YOUR INSTRUCTIONS |
Reproduce, character for character, the entries from their opening line through the line with "some (word (if".
Segment Start: DATA FOR PROCESSING
/-- A CSR as it is held. -/
def Control.csrAt (x : Control) (n : Nat) : Word64 := x.csr.look 0 n
def Control.setCsr (x : Control) (n : Nat) (w : Word64) : Control := { x with csr := x.csr.put n w }
/-- mstatus with its fields that never change: 64-bit S and U. -/
def Control.status (x : Control) : Word64 := x.hart.mstatus
def Control.setStatus (x : Control) (w : Word64) : Control := { x with hart := { x.hart with mstatus := w } }

/-! ### Interrupt files (R443) -/

/-- Pages of the machine-level file of a hart, and of its supervisor file, `g` 0, or guest file `g`. -/
def machineFile (h : Nat) : Nat := 0x10000000900 + h
def hartFile (h g : Nat) : Nat := 0x10000000800 + 8 * h + g

/-- The lowest identity pending and enabled in a file, below its threshold; 0 for none. -/
def topIdentity (s : State) (page : Nat) : Nat :=
  let v := s.imsic.look 0 page &&& s.imsicEie.look 0 page
  let thr := (s.imsicThr.look 0 page).toNat
  match (List.range 2048).find? (fun i => v.getLsbD i) with
  | some i => if thr != 0 && thr ≤ i then 0 else i
  | none => 0

/-- Whether a file signals its hart: its delivery is on. -/
def fileSignals (s : State) (page : Nat) : Bool := s.imsicDel.look 0 page == 1 && topIdentity s page != 0

/-- A claim: the top identity is no longer pending. -/
def claimTop (s : State) (page : Nat) : State :=
  match topIdentity s page with
  | 0 => s
  | i => { s with imsic := s.imsic.put page (s.imsic.look 0 page &&& ~~~(1#2048 <<< i)) }

/-- A register of a file by its select value: eidelivery, eithreshold, and the arrays of pending and enabled identities. -/
def fileRead (s : State) (page sel : Nat) : Option Word64 :=
  let word (v : BitVec 2048) (k : Nat) : Word64 := v.extractLsb' (32 * k) 64
  if sel == 0x70 then some (s.imsicDel.look 0 page)
  else if sel == 0x72 then some (s.imsicThr.look 0 page)
  else if 0x80 ≤ sel && sel < 0x100 && sel % 2 == 0 then
    some (word (if sel < 0xC0 then s.imsic.look 0 page else s.imsicEie.look 0 page) (sel % 64))
  else none

def fileWrite (s : State) (page sel : Nat) (w : Word64) : Option State :=
  let set (v : BitVec 2048) (k : Nat) : BitVec 2048 :=
    (v &&& ~~~((BitVec.allOnes 64).setWidth 2048 <<< (32 * k))) ||| ((w.setWidth 2048 <<< (32 * k)) &&& ~~~1#2048)
  if sel == 0x70 then some { s with imsicDel := s.imsicDel.put page (w &&& 1) }
  else if sel == 0x72 then some { s with imsicThr := s.imsicThr.put page (w &&& 0x7FF) }
  else if 0x80 ≤ sel && sel < 0xC0 && sel % 2 == 0 then
    some { s with imsic := s.imsic.put page (set (s.imsic.look 0 page) (sel % 64)) }
  else if 0xC0 ≤ sel && sel < 0x100 && sel % 2 == 0 then
    some { s with imsicEie := s.imsicEie.put page (set (s.imsicEie.look 0 page) (sel % 64)) }
  else none

/-! ### Interrupts -/

/-- The guest file that a guest's external interrupts come from, hstatus.VGEIN. -/
def Control.guestFile (h : Nat) (x : Control) : Option Nat :=
  let g := bits (x.csrAt 0x600).toNat 12 6
  if 1 ≤ g && g ≤ 7 then some (hartFile h g) else none

/-- hgeip: the guest files that signal. -/
def guestPending (s : State) (h : Nat) : Word64 :=
  (List.range' 1 7).foldl (fun (m : Word64) g => m ||| bitIf (fileSignals s (hartFile h g)) g) 0

/-- Whether the supervisor's timer, and the guest's, compares from its own register (Sstc). -/
def Control.sstc (x : Control) : Bool := (x.csrAt 0x30A).getLsbD 63
def Control.guestSstc (x : Control) : Bool := x.sstc && (x.csrAt 0x60A).getLsbD 63

/-- mip: what is pending. The timers compare against the time base, the guest's with its offset (R444); external interrupts
come from the interrupt files (R443). -/
def controlMip (s : State) (h : Nat) (x : Control) : Word64 :=
  let soft := x.csrAt 0x344
  let hvip := x.csrAt 0x645
  let guest := match x.guestFile h with
    | some f => fileSignals s f
    | none => false
  (soft &&& 0x202) ||| (hvip &&& 0x444) |||
    (if x.sstc then bitIf (x.timerDue false s.now) 5 else soft &&& 0x20) |||
    bitIf (x.guestSstc && x.timerDue true (s.now + (x.csrAt 0x605).toNat) ) 6 |||
    bitIf (fileSignals s (hartFile h 0)) 9 ||| bitIf guest 10 ||| bitIf (fileSignals s (machineFile h)) 11 |||
    bitIf ((guestPending s h &&& x.csrAt 0x607) != 0) 12

/-- The interrupt of the highest priority in a set. -/
def firstInterrupt (m : Word64) : Option Nat := [11, 3, 7, 9, 1, 5, 12, 10, 2, 6, 13].find? (fun i => m.getLsbD i)

/-- mideleg: the guest's interrupts are always delegated. -/
def Control.mideleg (x : Control) : Word64 := x.csrAt 0x303 ||| 0x1444

/-- Which level takes a trap. -/
inductive TrapLevel where
  | machine
  | supervisor
  | guest
  deriving DecidableEq, Repr

/-- The interrupt a hart takes before its next instruction, and where. -/
def pendingInterrupt (s : State) (h : Nat) (x : Control) : Option (TrapLevel × Nat) :=
  let p := controlMip s h x &&& x.hart.mie
  let hd := x.csrAt 0x603
  let pick (on : Bool) (m : Word64) (l : TrapLevel) : Option (TrapLevel × Nat) :=
    if on then (firstInterrupt m).map (fun i => (l, i)) else none
  match pick (x.priv < 3 || x.status.getLsbD 3) (p &&& ~~~x.mideleg) .machine with
  | some r => some r
  | none => match pick (x.priv < 3 && (x.virt || x.priv == 0 || x.status.getLsbD 1)) (p &&& x.mideleg &&& ~~~hd) .supervisor with
    | some r => some r
    | none => pick (x.virt && (x.priv == 0 || (x.csrAt 0x200).getLsbD 1)) (p &&& x.mideleg &&& hd) .guest

/-! ### Traps -/

/-- Where a trap goes: the base, or for an interrupt under a vectored base four bytes for each cause. -/
def vectorOf (tvec : Word64) (int : Bool) (cause : Nat) : Word64 :=
  (tvec &&& ~~~3#64) + (if int && tvec.getLsbD 0 then BitVec.ofNat 64 (4 * cause) else 0)

/-- A trap: what the hart saves at the level that takes it. `gpa` is the guest physical address of a guest-page fault, `gva`
says that tval is a guest's address. -/
def Control.enter (x : Control) (l : TrapLevel) (int : Bool) (cause : Nat) (tval gpa : Word64) (gva : Bool) : Control :=
  let pc := x.hart.pc
  let code (c : Nat) : Word64 := BitVec.ofNat 64 ((if int then 2 ^ 63 else 0) + c)
  let st := x.status
  match l with
  | .machine =>
    let new := (st &&& ~~~0xC000001888#64) ||| ((st >>> 3 &&& 1) <<< 7) ||| BitVec.ofNat 64 (x.priv * 2048) |||
      bitIf gva 38 ||| bitIf x.virt 39
    { (x.setCsr 0x34B (gpa >>> 2)).setCsr 0x34A 0 with
      priv := 3, virt := false
      hart := { x.hart with mepc := pc, mcause := code cause, mtval := tval, mstatus := new,
                            pc := vectorOf x.hart.mtvec int cause } }
  | .supervisor =>
    let new := (st &&& ~~~0x122#64) ||| ((st >>> 1 &&& 1) <<< 5) ||| bitIf (x.priv == 1) 8
    let hs := x.csrAt 0x600
    let hs := (hs &&& ~~~0xC0#64) ||| bitIf gva 6 ||| bitIf x.virt 7
    let hs := if x.virt then (hs &&& ~~~0x100#64) ||| bitIf (x.priv == 1) 8 else hs
    let y := [(0x141, pc), (0x142, code cause), (0x143, tval), (0x600, hs), (0x643, gpa >>> 2), (0x64A, 0)].foldl
      (fun (y : Control) p => y.setCsr p.1 p.2) x
    { y with priv := 1, virt := false
             hart := { x.hart with mstatus := new, pc := vectorOf (x.csrAt 0x105) int cause } }
  | .guest =>
    let vs := x.csrAt 0x200
    let vs := (vs &&& ~~~0x122#64) ||| ((vs >>> 1 &&& 1) <<< 5) ||| bitIf (x.priv == 1) 8
    let c := if int then cause - 1 else cause
    let y := [(0x241, pc), (0x242, code c), (0x243, tval), (0x200, vs)].foldl (fun (y : Control) p => y.setCsr p.1 p.2) x
    { y with priv := 1, hart := { x.hart with pc := vectorOf (x.csrAt 0x205) int c } }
Segment End: DATA FOR PROCESSING
WRITTEN ANSWER |
/-- A CSR as it is held. -/
def Control.csrAt (x : Control) (n : Nat) : Word64 := x.csr.look 0 n
def Control.setCsr (x : Control) (n : Nat) (w : Word64) : Control := { x with csr := x.csr.put n w }
/-- mstatus with its fields that never change: 64-bit S and U. -/
def Control.status (x : Control) : Word64 := x.hart.mstatus
def Control.setStatus (x : Control) (w : Word64) : Control := { x with hart := { x.hart with mstatus := w } }

/-! ### Interrupt files (R443) -/

/-- Pages of the machine-level file of a hart, and of its supervisor file, `g` 0, or guest file `g`. -/
def machineFile (h : Nat) : Nat := 0x10000000900 + h
def hartFile (h g : Nat) : Nat := 0x10000000800 + 8 * h + g

/-- The lowest identity pending and enabled in a file, below its threshold; 0 for none. -/
def topIdentity (s : State) (page : Nat) : Nat :=
  let v := s.imsic.look 0 page &&& s.imsicEie.look 0 page
  let thr := (s.imsicThr.look 0 page).toNat
  match (List.range 2048).find? (fun i => v.getLsbD i) with
  | some i => if thr != 0 && thr ≤ i then 0 else i
  | none => 0

/-- Whether a file signals its hart: its delivery is on. -/
def fileSignals (s : State) (page : Nat) : Bool := s.imsicDel.look 0 page == 1 && topIdentity s page != 0

/-- A claim: the top identity is no longer pending. -/
def claimTop (s : State) (page : Nat) : State :=
  match topIdentity s page with
  | 0 => s
  | i => { s with imsic := s.imsic.put page (s.imsic.look 0 page &&& ~~~(1#2048 <<< i)) }

/-- A register of a file by its select value: eidelivery, eithreshold, and the arrays of pending and enabled identities. -/
def fileRead (s : State) (page sel : Nat) : Option Word64 :=
  let word (v : BitVec 2048) (k : Nat) : Word64 := v.extractLsb' (32 * k) 64
  if sel == 0x70 then some (s.imsicDel.look 0 page)
  else if sel == 0x72 then some (s.imsicThr.look 0 page)
  else if 0x80 ≤ sel && sel < 0x100 && sel % 2 == 0 then
    some (word (if sel < 0xC0 then s.imsic.look 0 page else s.imsicEie.look 0 page) (sel % 64))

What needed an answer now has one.